--- DATA PROVIDED Enclosed Below ---

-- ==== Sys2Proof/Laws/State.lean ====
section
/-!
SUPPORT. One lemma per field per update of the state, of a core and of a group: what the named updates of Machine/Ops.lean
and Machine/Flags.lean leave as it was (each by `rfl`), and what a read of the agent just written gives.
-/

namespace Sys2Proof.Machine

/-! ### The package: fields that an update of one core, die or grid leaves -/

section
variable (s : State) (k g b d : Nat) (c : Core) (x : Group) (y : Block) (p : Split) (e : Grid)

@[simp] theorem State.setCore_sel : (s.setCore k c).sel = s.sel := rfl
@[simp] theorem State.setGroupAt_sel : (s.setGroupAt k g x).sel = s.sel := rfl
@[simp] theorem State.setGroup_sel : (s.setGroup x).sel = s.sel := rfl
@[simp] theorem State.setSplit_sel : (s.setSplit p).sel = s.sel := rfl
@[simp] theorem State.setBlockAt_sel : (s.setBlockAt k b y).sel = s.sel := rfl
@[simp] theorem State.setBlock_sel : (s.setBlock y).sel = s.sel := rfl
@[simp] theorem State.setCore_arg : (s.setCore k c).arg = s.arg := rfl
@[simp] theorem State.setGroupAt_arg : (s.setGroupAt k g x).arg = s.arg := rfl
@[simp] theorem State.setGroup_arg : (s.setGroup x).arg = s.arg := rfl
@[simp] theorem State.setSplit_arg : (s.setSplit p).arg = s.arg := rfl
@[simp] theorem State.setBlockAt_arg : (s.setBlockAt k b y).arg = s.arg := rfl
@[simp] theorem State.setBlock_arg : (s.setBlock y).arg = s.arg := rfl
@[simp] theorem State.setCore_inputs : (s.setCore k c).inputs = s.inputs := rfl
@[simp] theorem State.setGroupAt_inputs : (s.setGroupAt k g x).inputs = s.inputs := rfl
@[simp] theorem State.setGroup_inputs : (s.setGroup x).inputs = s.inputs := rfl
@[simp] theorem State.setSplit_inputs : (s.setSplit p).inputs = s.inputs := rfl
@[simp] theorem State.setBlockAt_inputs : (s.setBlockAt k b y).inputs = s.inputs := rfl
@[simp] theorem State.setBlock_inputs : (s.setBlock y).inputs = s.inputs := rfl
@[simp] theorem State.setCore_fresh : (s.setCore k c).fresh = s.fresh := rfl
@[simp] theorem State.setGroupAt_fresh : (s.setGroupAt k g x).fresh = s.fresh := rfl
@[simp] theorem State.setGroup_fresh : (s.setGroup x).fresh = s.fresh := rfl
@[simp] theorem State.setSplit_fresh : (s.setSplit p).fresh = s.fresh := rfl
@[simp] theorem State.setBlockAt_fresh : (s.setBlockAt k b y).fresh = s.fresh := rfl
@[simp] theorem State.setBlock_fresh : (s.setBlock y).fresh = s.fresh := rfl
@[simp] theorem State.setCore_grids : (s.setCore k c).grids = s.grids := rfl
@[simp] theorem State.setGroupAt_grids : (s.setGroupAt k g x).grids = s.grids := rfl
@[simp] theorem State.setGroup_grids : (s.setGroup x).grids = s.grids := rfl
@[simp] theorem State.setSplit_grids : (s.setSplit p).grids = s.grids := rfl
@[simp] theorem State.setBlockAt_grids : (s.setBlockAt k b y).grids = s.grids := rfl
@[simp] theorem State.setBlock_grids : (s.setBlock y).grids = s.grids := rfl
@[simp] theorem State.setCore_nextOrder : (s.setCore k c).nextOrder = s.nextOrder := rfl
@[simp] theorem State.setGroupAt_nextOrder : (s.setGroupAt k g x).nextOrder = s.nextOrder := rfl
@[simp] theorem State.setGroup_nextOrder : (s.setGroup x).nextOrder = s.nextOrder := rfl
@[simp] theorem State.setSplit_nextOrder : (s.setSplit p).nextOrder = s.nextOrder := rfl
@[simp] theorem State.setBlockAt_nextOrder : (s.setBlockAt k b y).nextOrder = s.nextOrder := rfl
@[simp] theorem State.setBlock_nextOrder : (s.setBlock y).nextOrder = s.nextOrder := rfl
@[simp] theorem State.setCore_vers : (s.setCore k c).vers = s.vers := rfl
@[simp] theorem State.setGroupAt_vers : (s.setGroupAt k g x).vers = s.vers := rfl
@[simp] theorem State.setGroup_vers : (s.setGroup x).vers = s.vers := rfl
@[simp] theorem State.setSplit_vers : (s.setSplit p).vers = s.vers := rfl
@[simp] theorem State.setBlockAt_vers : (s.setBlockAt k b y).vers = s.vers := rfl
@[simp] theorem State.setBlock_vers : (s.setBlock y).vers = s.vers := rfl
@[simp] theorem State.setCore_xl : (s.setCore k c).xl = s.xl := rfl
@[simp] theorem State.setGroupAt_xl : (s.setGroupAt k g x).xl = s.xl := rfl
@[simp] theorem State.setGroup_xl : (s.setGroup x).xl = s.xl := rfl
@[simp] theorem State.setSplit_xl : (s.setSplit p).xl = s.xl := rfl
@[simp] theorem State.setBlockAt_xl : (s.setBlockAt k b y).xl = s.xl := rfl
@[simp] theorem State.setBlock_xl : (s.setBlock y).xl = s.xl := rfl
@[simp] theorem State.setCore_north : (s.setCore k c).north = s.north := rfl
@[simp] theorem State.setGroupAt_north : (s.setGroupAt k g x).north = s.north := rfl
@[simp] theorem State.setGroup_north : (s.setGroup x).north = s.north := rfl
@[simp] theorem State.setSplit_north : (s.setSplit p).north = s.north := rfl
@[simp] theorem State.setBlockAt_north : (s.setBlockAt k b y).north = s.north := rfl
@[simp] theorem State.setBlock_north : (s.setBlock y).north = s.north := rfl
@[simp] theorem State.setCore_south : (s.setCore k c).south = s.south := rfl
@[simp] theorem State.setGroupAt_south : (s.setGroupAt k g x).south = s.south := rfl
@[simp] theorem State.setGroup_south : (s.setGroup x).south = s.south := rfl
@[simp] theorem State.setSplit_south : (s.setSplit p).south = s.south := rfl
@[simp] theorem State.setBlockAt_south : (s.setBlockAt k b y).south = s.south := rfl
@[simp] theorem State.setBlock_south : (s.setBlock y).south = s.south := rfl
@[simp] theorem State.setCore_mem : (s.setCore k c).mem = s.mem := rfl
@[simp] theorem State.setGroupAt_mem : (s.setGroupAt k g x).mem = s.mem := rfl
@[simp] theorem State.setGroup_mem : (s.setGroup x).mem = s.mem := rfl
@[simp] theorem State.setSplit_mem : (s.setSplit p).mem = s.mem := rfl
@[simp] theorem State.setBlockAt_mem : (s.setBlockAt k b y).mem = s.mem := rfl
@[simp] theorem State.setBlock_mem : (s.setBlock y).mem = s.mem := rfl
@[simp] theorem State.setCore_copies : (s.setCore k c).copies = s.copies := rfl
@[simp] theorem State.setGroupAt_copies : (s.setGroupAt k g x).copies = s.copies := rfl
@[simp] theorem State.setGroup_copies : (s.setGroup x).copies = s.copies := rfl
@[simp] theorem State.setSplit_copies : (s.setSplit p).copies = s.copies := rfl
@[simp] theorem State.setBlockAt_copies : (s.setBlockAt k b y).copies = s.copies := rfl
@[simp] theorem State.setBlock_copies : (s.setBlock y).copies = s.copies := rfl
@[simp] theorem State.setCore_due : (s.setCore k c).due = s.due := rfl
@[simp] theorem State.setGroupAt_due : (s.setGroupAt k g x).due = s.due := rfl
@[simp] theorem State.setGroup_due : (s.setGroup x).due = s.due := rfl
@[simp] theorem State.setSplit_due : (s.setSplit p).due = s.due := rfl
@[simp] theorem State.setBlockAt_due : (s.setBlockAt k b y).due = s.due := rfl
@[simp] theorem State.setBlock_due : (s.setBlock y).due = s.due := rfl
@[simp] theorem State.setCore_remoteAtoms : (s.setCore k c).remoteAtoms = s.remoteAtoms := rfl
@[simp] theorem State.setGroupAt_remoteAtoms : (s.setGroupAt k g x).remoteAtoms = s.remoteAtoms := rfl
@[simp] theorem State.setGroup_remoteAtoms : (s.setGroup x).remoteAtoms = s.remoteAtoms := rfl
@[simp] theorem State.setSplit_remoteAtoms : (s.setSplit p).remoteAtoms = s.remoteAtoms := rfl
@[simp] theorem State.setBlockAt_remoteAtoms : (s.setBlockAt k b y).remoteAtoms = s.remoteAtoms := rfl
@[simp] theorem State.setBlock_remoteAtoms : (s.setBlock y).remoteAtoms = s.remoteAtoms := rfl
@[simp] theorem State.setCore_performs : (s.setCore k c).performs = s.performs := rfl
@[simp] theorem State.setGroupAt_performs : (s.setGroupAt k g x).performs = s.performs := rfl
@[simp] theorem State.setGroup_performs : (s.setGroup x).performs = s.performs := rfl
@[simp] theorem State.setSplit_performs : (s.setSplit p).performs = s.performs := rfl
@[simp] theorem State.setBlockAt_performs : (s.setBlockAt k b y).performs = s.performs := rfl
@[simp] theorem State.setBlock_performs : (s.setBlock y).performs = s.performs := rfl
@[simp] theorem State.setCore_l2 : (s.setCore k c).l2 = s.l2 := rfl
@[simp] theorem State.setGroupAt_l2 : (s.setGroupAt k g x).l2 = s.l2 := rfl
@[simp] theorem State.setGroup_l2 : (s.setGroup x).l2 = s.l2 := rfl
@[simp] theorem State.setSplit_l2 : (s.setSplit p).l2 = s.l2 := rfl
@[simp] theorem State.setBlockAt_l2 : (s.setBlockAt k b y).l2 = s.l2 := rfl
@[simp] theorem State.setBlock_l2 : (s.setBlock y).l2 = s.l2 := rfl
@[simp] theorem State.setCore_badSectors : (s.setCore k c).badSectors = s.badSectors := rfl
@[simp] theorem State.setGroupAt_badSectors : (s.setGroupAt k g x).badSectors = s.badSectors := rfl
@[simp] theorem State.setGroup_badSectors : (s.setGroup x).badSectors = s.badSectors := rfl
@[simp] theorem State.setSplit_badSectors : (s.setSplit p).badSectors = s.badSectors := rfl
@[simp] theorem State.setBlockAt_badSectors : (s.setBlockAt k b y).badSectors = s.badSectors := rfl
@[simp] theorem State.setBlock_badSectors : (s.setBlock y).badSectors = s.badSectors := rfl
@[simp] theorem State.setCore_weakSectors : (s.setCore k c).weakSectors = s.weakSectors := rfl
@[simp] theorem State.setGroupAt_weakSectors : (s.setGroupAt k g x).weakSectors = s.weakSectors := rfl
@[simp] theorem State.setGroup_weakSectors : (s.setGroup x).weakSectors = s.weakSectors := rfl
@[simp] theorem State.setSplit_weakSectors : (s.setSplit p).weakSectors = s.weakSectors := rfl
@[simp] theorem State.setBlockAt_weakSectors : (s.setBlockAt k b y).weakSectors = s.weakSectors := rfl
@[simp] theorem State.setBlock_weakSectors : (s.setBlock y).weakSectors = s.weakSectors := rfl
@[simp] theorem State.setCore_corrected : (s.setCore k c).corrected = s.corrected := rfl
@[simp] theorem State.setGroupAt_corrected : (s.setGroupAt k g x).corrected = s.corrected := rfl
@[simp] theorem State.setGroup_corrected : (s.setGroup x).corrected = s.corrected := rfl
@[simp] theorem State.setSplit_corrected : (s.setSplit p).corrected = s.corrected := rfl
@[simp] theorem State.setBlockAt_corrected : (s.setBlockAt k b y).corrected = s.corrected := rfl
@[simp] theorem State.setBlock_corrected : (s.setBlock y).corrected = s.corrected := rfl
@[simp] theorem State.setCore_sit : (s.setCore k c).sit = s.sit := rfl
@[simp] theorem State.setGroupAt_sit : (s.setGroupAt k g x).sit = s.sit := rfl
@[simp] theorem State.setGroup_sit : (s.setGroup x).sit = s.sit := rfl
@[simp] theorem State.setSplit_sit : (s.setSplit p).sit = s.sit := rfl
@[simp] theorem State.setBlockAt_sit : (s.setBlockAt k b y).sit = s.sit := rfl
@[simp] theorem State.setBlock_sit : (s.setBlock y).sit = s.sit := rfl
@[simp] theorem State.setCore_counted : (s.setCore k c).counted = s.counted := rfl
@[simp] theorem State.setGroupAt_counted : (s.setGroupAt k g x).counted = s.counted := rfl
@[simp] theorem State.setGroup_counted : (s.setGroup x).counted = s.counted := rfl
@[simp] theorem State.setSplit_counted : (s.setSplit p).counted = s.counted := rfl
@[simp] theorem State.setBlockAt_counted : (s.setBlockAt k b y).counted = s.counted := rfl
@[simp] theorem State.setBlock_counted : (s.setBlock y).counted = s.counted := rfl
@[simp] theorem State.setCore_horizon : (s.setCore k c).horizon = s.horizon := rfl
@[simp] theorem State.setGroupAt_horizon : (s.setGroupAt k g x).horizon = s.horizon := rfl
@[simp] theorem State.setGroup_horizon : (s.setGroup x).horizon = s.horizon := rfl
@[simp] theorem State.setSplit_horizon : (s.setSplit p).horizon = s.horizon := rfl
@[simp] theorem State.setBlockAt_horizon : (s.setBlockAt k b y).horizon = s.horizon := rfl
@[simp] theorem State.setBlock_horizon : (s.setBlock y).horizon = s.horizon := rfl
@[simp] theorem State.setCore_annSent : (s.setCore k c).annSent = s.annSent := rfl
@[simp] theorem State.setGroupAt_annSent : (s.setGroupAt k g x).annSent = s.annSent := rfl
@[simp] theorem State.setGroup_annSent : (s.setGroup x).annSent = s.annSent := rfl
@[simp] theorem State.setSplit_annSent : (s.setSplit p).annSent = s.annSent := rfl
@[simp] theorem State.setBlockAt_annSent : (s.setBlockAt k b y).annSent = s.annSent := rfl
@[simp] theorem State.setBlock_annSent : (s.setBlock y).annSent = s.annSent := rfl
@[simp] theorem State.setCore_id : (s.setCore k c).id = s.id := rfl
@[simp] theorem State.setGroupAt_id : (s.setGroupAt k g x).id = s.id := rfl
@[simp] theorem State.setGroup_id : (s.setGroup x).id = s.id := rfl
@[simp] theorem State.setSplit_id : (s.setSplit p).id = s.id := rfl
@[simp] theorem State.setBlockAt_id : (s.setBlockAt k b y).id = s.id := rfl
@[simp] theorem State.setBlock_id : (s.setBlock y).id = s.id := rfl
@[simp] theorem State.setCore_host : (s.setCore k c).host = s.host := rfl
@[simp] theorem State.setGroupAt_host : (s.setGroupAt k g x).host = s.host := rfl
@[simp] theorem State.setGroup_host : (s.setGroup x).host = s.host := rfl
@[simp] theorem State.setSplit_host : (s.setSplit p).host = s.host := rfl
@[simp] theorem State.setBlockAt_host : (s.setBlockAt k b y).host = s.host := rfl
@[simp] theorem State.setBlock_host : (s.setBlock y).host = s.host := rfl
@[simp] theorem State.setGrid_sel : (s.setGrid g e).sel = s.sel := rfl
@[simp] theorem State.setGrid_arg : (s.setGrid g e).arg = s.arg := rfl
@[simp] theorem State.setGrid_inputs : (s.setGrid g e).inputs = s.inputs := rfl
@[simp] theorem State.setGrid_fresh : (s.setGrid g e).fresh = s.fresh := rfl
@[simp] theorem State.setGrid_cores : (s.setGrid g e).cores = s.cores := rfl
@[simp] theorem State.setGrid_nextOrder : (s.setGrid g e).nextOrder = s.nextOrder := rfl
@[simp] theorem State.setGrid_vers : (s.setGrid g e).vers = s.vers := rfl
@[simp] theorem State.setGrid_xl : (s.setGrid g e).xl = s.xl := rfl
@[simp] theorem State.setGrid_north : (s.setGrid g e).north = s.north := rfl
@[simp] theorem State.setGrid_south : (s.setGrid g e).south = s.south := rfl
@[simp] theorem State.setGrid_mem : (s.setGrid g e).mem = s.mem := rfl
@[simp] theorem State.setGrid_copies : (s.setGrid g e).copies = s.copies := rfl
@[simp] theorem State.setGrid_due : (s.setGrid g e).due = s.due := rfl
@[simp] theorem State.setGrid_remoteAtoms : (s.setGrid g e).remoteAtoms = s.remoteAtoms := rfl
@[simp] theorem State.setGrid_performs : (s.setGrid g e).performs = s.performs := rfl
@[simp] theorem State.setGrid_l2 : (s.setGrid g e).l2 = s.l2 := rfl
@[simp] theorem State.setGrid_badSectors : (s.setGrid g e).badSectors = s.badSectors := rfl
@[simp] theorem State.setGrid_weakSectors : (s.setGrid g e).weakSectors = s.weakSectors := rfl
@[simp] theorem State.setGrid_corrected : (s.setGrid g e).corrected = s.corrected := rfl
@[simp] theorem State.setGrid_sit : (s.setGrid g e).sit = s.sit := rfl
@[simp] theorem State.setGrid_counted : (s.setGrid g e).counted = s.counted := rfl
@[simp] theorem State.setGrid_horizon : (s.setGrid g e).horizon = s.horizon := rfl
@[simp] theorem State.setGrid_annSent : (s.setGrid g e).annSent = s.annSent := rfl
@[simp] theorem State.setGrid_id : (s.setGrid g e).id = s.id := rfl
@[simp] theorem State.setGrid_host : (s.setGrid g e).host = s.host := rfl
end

--- End of Enclosed DATA PROVIDED ---

§ REQUIREMENT:
The response must hold only the lines above from the line with "p).due = s.due := rfl" through the line with "p).remoteAtoms = s.remoteAtoms := rfl", each copied exactly, both ends kept.

§ RESULT FOR THIS TASK:
@[simp] theorem State.setSplit_due : (s.setSplit p).due = s.due := rfl
@[simp] theorem State.setBlockAt_due : (s.setBlockAt k b y).due = s.due := rfl
@[simp] theorem State.setBlock_due : (s.setBlock y).due = s.due := rfl
@[simp] theorem State.setCore_remoteAtoms : (s.setCore k c).remoteAtoms = s.remoteAtoms := rfl
@[simp] theorem State.setGroupAt_remoteAtoms : (s.setGroupAt k g x).remoteAtoms = s.remoteAtoms := rfl
@[simp] theorem State.setGroup_remoteAtoms : (s.setGroup x).remoteAtoms = s.remoteAtoms := rfl
@[simp] theorem State.setSplit_remoteAtoms : (s.setSplit p).remoteAtoms = s.remoteAtoms := rfl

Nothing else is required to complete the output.